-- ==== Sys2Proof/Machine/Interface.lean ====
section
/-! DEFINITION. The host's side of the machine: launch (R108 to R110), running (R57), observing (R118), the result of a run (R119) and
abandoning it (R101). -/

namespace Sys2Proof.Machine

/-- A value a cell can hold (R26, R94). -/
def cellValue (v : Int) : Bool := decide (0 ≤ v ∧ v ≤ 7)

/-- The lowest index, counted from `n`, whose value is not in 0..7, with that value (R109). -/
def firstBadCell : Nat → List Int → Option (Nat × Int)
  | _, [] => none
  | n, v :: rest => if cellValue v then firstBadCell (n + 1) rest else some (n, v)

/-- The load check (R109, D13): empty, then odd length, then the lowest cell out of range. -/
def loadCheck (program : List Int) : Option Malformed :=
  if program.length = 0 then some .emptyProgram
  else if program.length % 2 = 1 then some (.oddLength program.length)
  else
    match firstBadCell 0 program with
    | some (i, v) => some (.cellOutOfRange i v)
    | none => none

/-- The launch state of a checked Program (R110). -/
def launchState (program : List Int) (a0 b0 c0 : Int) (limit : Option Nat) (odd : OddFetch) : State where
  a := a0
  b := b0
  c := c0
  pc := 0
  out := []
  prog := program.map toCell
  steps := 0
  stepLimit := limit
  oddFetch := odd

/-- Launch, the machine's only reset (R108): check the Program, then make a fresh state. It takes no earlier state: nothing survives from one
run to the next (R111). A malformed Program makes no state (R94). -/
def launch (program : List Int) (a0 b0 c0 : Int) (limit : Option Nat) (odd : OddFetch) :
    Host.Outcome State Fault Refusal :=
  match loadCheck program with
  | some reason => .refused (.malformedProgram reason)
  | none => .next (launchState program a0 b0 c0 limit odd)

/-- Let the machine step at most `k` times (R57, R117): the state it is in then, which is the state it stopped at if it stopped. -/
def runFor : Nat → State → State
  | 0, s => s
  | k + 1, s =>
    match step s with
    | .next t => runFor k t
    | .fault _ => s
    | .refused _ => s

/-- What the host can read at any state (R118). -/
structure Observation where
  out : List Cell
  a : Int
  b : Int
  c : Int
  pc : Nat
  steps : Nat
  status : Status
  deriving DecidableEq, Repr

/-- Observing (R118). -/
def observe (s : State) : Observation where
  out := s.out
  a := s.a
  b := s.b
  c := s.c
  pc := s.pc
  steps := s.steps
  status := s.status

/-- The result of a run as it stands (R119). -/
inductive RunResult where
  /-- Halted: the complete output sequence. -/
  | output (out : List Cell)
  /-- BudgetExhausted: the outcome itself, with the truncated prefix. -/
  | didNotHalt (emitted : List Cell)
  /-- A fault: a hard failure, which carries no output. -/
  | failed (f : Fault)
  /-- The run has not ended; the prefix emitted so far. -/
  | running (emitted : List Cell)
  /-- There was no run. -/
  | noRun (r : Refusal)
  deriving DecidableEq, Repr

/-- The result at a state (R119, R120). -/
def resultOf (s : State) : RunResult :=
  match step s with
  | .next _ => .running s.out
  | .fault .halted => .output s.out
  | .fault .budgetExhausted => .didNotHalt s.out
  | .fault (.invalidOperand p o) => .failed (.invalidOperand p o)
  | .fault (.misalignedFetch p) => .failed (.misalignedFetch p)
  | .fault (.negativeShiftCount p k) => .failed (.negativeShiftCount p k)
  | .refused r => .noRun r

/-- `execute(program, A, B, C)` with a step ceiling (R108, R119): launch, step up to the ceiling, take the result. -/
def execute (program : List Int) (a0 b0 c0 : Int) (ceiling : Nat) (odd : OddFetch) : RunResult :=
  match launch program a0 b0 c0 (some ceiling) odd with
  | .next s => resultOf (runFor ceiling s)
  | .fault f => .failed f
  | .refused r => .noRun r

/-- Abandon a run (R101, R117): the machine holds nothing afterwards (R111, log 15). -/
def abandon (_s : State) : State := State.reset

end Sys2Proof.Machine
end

--

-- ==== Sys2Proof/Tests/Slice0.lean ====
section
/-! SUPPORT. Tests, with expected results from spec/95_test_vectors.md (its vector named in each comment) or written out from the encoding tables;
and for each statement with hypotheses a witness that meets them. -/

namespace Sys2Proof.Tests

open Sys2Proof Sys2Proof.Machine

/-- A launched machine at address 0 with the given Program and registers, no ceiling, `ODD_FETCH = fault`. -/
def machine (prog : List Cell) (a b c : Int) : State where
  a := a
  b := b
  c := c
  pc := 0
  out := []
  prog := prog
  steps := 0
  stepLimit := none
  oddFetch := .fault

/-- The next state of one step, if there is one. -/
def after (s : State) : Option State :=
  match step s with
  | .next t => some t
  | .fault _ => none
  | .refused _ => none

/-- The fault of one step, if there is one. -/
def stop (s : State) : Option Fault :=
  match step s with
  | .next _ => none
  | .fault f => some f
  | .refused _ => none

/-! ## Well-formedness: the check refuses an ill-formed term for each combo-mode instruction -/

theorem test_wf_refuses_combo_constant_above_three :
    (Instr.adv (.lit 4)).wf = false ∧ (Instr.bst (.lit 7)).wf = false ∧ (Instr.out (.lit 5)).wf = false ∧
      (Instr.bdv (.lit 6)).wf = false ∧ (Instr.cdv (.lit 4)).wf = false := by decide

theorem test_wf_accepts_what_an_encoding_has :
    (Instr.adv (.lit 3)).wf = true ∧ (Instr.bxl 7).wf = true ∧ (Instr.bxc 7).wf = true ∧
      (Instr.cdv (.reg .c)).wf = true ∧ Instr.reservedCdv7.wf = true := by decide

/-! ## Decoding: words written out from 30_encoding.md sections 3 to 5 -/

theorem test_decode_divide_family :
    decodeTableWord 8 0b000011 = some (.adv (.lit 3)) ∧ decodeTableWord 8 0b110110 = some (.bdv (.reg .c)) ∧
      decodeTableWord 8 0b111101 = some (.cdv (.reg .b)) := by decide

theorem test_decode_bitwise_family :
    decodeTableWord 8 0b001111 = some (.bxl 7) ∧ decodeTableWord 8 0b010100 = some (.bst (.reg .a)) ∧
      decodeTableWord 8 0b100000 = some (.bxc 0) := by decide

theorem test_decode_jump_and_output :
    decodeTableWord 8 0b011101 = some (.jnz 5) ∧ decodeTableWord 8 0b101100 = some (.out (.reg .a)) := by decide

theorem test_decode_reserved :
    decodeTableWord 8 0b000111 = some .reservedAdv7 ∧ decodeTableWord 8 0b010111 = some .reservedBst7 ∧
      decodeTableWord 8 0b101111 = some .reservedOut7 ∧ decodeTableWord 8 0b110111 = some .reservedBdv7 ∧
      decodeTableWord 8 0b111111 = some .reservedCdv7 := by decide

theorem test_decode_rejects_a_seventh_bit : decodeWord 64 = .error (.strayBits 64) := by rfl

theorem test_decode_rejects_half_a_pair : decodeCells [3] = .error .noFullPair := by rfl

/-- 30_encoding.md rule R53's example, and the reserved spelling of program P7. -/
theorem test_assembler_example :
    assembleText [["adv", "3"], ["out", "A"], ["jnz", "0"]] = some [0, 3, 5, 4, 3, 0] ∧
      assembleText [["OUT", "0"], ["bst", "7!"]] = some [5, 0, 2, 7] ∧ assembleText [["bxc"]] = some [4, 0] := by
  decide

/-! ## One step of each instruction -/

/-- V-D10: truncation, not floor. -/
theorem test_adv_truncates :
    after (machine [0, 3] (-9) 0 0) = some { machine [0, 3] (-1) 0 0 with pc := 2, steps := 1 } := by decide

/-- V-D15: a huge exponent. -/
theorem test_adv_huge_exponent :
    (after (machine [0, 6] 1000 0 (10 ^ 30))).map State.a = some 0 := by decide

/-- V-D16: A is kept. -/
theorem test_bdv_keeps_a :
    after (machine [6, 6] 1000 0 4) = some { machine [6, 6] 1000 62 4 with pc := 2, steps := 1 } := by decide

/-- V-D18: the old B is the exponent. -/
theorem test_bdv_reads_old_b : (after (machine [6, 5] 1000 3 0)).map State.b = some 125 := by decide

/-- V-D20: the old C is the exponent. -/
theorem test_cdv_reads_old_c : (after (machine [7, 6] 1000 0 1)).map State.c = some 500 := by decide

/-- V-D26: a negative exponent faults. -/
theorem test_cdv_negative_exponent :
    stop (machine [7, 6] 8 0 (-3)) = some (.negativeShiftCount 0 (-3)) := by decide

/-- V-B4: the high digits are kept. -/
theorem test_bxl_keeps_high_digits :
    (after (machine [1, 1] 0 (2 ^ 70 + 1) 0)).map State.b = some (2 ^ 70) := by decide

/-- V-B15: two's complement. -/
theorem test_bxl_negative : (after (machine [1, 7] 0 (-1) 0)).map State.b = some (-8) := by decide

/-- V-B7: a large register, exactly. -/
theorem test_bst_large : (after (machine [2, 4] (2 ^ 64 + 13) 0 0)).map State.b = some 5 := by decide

### [INSTRUCTIONS TO FOLLOW]
In the entries above, restate word for word the lines between the one holding "f => some f" and the one holding "decodeTableWord 8 0b011101", inclusive, and nothing besides.

### [RESPONSE]
  | .fault f => some f
  | .refused _ => none

/-! ## Well-formedness: the check refuses an ill-formed term for each combo-mode instruction -/

theorem test_wf_refuses_combo_constant_above_three :
    (Instr.adv (.lit 4)).wf = false ∧ (Instr.bst (.lit 7)).wf = false ∧ (Instr.out (.lit 5)).wf = false ∧
      (Instr.bdv (.lit 6)).wf = false ∧ (Instr.cdv (.lit 4)).wf = false := by decide

theorem test_wf_accepts_what_an_encoding_has :
    (Instr.adv (.lit 3)).wf = true ∧ (Instr.bxl 7).wf = true ∧ (Instr.bxc 7).wf = true ∧
      (Instr.cdv (.reg .c)).wf = true ∧ Instr.reservedCdv7.wf = true := by decide

/-! ## Decoding: words written out from 30_encoding.md sections 3 to 5 -/

theorem test_decode_divide_family :
    decodeTableWord 8 0b000011 = some (.adv (.lit 3)) ∧ decodeTableWord 8 0b110110 = some (.bdv (.reg .c)) ∧
      decodeTableWord 8 0b111101 = some (.cdv (.reg .b)) := by decide

theorem test_decode_bitwise_family :
    decodeTableWord 8 0b001111 = some (.bxl 7) ∧ decodeTableWord 8 0b010100 = some (.bst (.reg .a)) ∧
      decodeTableWord 8 0b100000 = some (.bxc 0) := by decide

theorem test_decode_jump_and_output :
    decodeTableWord 8 0b011101 = some (.jnz 5) ∧ decodeTableWord 8 0b101100 = some (.out (.reg .a)) := by decide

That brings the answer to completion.